Issue 4(3) Execution of Warrant Out of Time
[143] Mr. Hobbs argues that his s. 8 rights were further violated when the data was extracted from his cellphone after the expiration of the time limit specified in the warrant.
[144] A search warrant is a judicial order that governs the parameters of the search that the police are authorized to conduct: R. v. Merritt, 2017 ONSC 80 at para. 224. It describes for the officer executing the warrant and anyone else affected by its execution what actions are and are not authorized: Scott C. Hutchison, Hutchison’s Search Warrant Manual 2015 (Toronto: Carswell, 2014), at p. 93 (referred to in Merritt, at para. 225.) The wording of the warrant is thus critically important.
[145] The relevant recitals on the face of the warrant in question read, “that there are reasonable grounds to believe that there are in ‘See Appendix A-3’ at Toronto Police Service, 31 Division, certain things namely: ‘See Appendix A-3’.” The warrant then authorizes the police to enter the premises and search for and seize the things specified in Appendix A-3 between the hours of 9:00 a.m. to 6:00 p.m. from November 20, 2020 to November 25, 2020.
[146] The things specified in Appendix A-3 were described as follows:
DEVICES REQUESTED AND DATA CONTAINED WITHIN: a.

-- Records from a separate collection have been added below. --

/-- Column n of the load plane written from its bytes (R318). -/
def Mtx.putColumn (m : Mtx) (slot : Word64) (n : Nat) (bs : List Byte) : Mtx :=
  let p := m.load
  if slotFmtOf slot 1 = 4 then
    let cells := (List.range 256).foldl (fun t k =>
      t.set 0 (cellKey p k n) (BitVec.ofNat 4 (((bs[k / 2]?).getD 0).toNat / 16 ^ (k % 2)))) m.cells
    let blocks := (List.range 8).foldl (fun t b => t.set 0 (blkKey p b n) (wldBlock slot)) m.blocks
    { m with cells := cells, blocks := blocks }
  else
    let fm := if slotFmtOf slot 1 = 2 then f16 else bf16
    let kb : Int := if slotSS slot 1 = 2 then (slotTen slot 1 : Int) - 127 else 0
    let val (k : Nat) : FVal :=
      if slotSS slot 1 = 2 ∧ slotTen slot 1 = 255 then .nan
      else (fval fm (leNat [(bs[2 * k]?).getD 0, (bs[2 * k + 1]?).getD 0])).scale kb
    (List.range 8).foldl (fun m b =>
      let xs := (List.range 32).map fun i => val (32 * b + i)
      let emax := alignMax xs
      let elems := (List.range 32).foldl (fun t i => t.set 0 (elemKey p (32 * b + i) n) (match val (32 * b + i) with
        | .fin sg mm ee => elemFinite sg (alignMag 12 emax (.fin sg mm ee))
        | .inf sg => elemInf sg
        | .nan => elemNan)) m.elems
      { m with elems := elems, blocks := m.blocks.set 0 (blkKey p b n) (blkMake 0 (some emax)) }) m

/-- Nibble i of the cells of element (k, n) of a 16-bit plane: of a loaded element packed as the manual does not say (log
entry 17), and zero elsewhere (R318). -/
def Mtx.nibble (m : Mtx) (p k n i : Nat) : BitVec 4 :=
  if (m.loaded.get 0 p).testBit (n / 32) then Config.floatCell (m.elems.get 0 (elemKey p k n)) i else 0

/-- WSCL makes the load plane Q4 (R319): cells of a 16-bit plane then read as codes. DESIGN CHOICE (log entry 17): an entry of
the block store that WSCL does not write keeps its bits, so that the block exponent of a 16-bit plane then reads as a Q4 entry
of type 00 whose k is that exponent. -/
def Mtx.makeQ4 (m : Mtx) : Mtx :=
  let p := m.load
  if m.tagOf p = tagQ4 then m
  else
    { m with
      tag := m.tag.set 0 p tagQ4
      cells := (List.range 32768).foldl (fun t j =>
        (List.range 4).foldl (fun t i =>
          t.set 0 (cellKey p (j / 128) (4 * (j % 128) + i)) (m.nibble p (j / 128) (j % 128) i)) t) m.cells
      loaded := m.loaded.set 0 p 0
      elems := m.elems.filter fun e => decide (e.1 / 32768 ≠ p) }

/-- The block entries of column n from its scale array (R319). -/
def Mtx.putScales (m : Mtx) (slot : Word64) (j0 n : Nat) (bs : List Byte) : Mtx :=
  let p := m.load
  let sw (j : Nat) : Nat := leNat ((bs.drop (4 * (j / 3))).take 4) / 2 ^ (10 * (j % 3)) % 1024
  { m with blocks := (List.range 8).foldl (fun t b =>
      t.set 0 (blkKey p b n) (blkMake (q4Type slot 1 (sw (j0 + b))) (scaleK slot 1 (sw (j0 + b))))) m.blocks }

/-- A word of scratch. -/
def State.sWord (s : State) (a : Nat) : Nat := leNat ((List.range 4).map fun i => s.sByte (a + i))
def State.sPutBytes (s : State) (a : Nat) (bs : List Byte) : State :=
  (List.range bs.length).foldl (fun s i => s.sPut (a + i) ((bs[i]?).getD 0)) s

/-- mtx_row (R304): one row of A against the window of the compute plane. -/
def State.mtxRow (s : State) (o : Op) (row : Nat) (as : List FVal) : State :=
  let slot := s.fslot (mtxSlot o.x)
  let satB := slotSat slot
  (List.range (32 * mtxNc o.x)).foldl (fun s j =>
    let n := 32 * mtxC0 o.x + j
    let t := segTerm satB as ((List.range 256).map fun k => s.c.mtx.weight k n)
    let a := o.accb + row * o.cpitch + 4 * j
    let r := if mtxMode o.x % 2 = 1 then t else
      let q := accAdd satB (s.sWord a) t.bits
      { q with fl := q.fl ||| t.fl }
    (s.sPutBytes a (leBytes 4 r.bits)).updMtx fun m => m.orStat r.fl (isNan f32 r.bits)) s

/-- The values of A's elements, scaled (R304). -/
def State.aValues (s : State) (o : Op) (bits : Nat → Option Nat) : List FVal :=
  let slot := s.fslot (mtxSlot o.x)
  let fm := if slotFmtOf slot 0 = 2 then f16 else bf16
  let ka : Int := if slotSS slot 0 = 2 then (slotTen slot 0 : Int) - 127 else 0
  (List.range 256).map fun k => match bits k with
    | some b => if slotSS slot 0 = 2 ∧ slotTen slot 0 = 255 then .nan else (fval fm b).scale ka
    | none => if slotSS slot 0 = 2 ∧ slotTen slot 0 = 255 then .nan else .fin false 0 0

/-- Two bytes of scratch. -/
def State.sHalf (s : State) (a : Nat) : Nat := leNat [s.sByte a, s.sByte (a + 1)]

/-- An uncorrectable error that a row of a pass meets (R467): in the window of the compute plane, whose places are
32,768 times the plane and 128 k + n, or in C where the pass adds to it. -/
def State.rowBad (s : State) (o : Op) (row : Nat) : Option (Nat × Nat) :=
  if s.bad.isEmpty then none
  else
    let unit := coreId (s.phys s.c.die) s.c.num
    let hits (k j : Nat) : Bool := s.bad.contains (4, unit, 32768 * s.c.mtx.plane + 128 * k + 32 * mtxC0 o.x + j)
    if (List.range 256).any fun k => (List.range (32 * mtxNc o.x)).any (hits k) then some (4, 0)
    else if mtxMode o.x % 2 = 1 then none
    else s.scratchBad (o.accb + row * o.cpitch) (128 * mtxNc o.x)
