/-- RSVCFG (R388). -/
def execRsvcfg (f : FmtA) (x : Upper) (s : State) : Result :=
  s.rsvWord 0x179 f x [2, 0, 0] [] [] (s.descReason (s.usrc64 f f.sa).toNat)

/-! ### The events -/

/-- The lanes of an operation in the queue whose turn has come: no earlier word of the warp is queued that has lanes still to
perform (R375). -/
def State.rsvReady (s : State) (o : Op) : LaneMask :=
  let before := (s.c.rsvq.filter fun p => decide (p.id < o.id) && decide (p.warp = o.warp)).foldl
    (fun (m : LaneMask) p => m ||| p.left) 0
  if before = 0 then o.left else 0

/-- The store of every die changed, table by table. -/
def State.mapStores (s : State) (g : Sparse (BitVec 256) → Sparse (BitVec 256)) : State :=
  (List.range s.ndie).foldl (fun s v => s.updDie v fun d => { d with rsv := g d.rsv, halo := g d.halo }) s

/-- RSVSWAP applied (R389). -/
def State.swapLayers (s : State) (clr : Bool) : State :=
  match s.geom with
  | none => s
  | some g =>
    let rot := (s.rot + g.l - 1) % g.l
    let s1 := s.updCtx fun k => { k with rot := BitVec.ofNat 32 rot }
    if clr then
      (s1.updCtx fun k => { k with rsvOpen := k.rsvOpen.filter fun r => r.key / (4096 * 8192) != rot }).mapStores fun t =>
        t.filter fun p => p.1 / (4096 * 8192) != rot
    else s1

/-- A queued word performed for the lanes whose turn has come. -/
def State.performRsv (s : State) (o : Op) (m : LaneMask) : State :=
  if o.code = 0x177 then (s.swapLayers (decide (rsvMode o.x = 1))).endEngine o
  else if o.code = 0x178 then
    ((List.range 4).foldl (fun s i => s.setU (o.f.dst.toNat + i) (BitVec.ofNat 32 ((o.aux[i]?).getD 0))) s).endEngine o
  else
    match (lanesOf m).findSome? fun l => s.rsvBad o l with
    | some a => s.engineError o 7 a
    | none =>
      let s1 := (lanesOf m).foldl (fun s l => s.rsvLane o l) s
      let o1 := { o with pcm := o.pcm ||| m }
      if o1.e &&& ~~~o1.pcm = 0 then s1.endEngine o1 else s1.putOp o1

/-- RESERVOIR_OPERATION_COMPLETE (R375 to R378): a queued word other than RSVCFG and RUSE is performed. -/
def execReservoirOperationComplete (op : Nat) (s : State) : Result :=
  orRefuse "RESERVOIR_OPERATION_COMPLETE" <|
    (s.focusOp op).bind fun p =>
      let m := p.2.rsvReady p.1
      if (p.2.c.rsvq.any fun q => q.id == op) && decide (m ≠ 0) && decide (p.1.code ≠ 0x179) then
        some (p.2.performRsv p.1 m)
      else none

/-- The words that wait, of one of whose lanes a new geometry has no record, are performed under the old one as the change is
applied, after the earlier words of their warps (R388). -/
def State.underOld (s : State) (desc : Nat) : State :=
  let g := if desc = 0 then none else some (geomOf desc s.ndie)
  let mine := ((s.c :: s.cs).flatMap (·.rsvq)).filter fun o => decide (o.code ≤ 0x176) && decide (o.left ≠ 0)
  let lost := mine.filter fun o => (lanesOf o.left).any fun l => (o.rsvAs l).any fun a => (rsvFault g a).isSome
  let go := mine.filter fun o => lost.any fun q => decide (q.warp = o.warp) && decide (o.id ≤ q.id)
  ((go.map (·.id)).mergeSort).foldl (fun s id => match s.focusOp id with
    | some p => p.2.performRsv p.1 p.1.left
    | none => s) s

Three (3) cellphones contained in the Divisional Locker Management System (DLMS) i. Locker Number 04
[147] Officer Kapoor removed the cellphones from the locker on November 23, 2020, as authorized by the warrant. He took them to the Intelligence Unit for examination. On November 27, 2020, two days after the timeframe set out in the warrant, Officer Haljaste extracted the data from one of the phones. There is no evidence that the other two phones were examined.
[148] The Crown argues that the timeframe applies only to the seizure of the cellphones from the police locker where they had been stored since they were seized from Mr. Hobbs, and not to the extraction of the data. He relies, in part, on the decision of R. v. Robinson, 2021 ONSC 2446, in which Justice Akhtar held that the search must be started within the time frame of the warrant. This is accomplished by the seizure of the phone from the police locker. The data extraction need not be completed within that timeframe.
[149] Mr. Sewani relies on several decisions in support of his argument that the timeframe applies to the extraction of the data: R. v. D’Souza, 2016 ONSC 5855; R. v. Salmon, 2018 ONSC 5670; R. v. Little. The court in Robinson distinguished some of those cases on the basis that the warrants in those cases explicitly set out terms and the time period within which the device had to be searched: Robinson at para. 53. The precise wording of the warrant in the Robinson case is not set out, however the court noted that it contained no such requirement. The warrant authorized searching for and seizing the phone on a specific date: Robinson at para. 61.
[150] Unlike in Robinson, the warrant in this case authorized the search and seizure of the cellphones and the data contained within [emphasis added]. The facts in this case are more like those in Little and D’Souza. The warrant authorized the seizure of the cellphones from the police locker and the search of the data on the cellphones. The police were required to comply with the time period set out in the warrant and they did not.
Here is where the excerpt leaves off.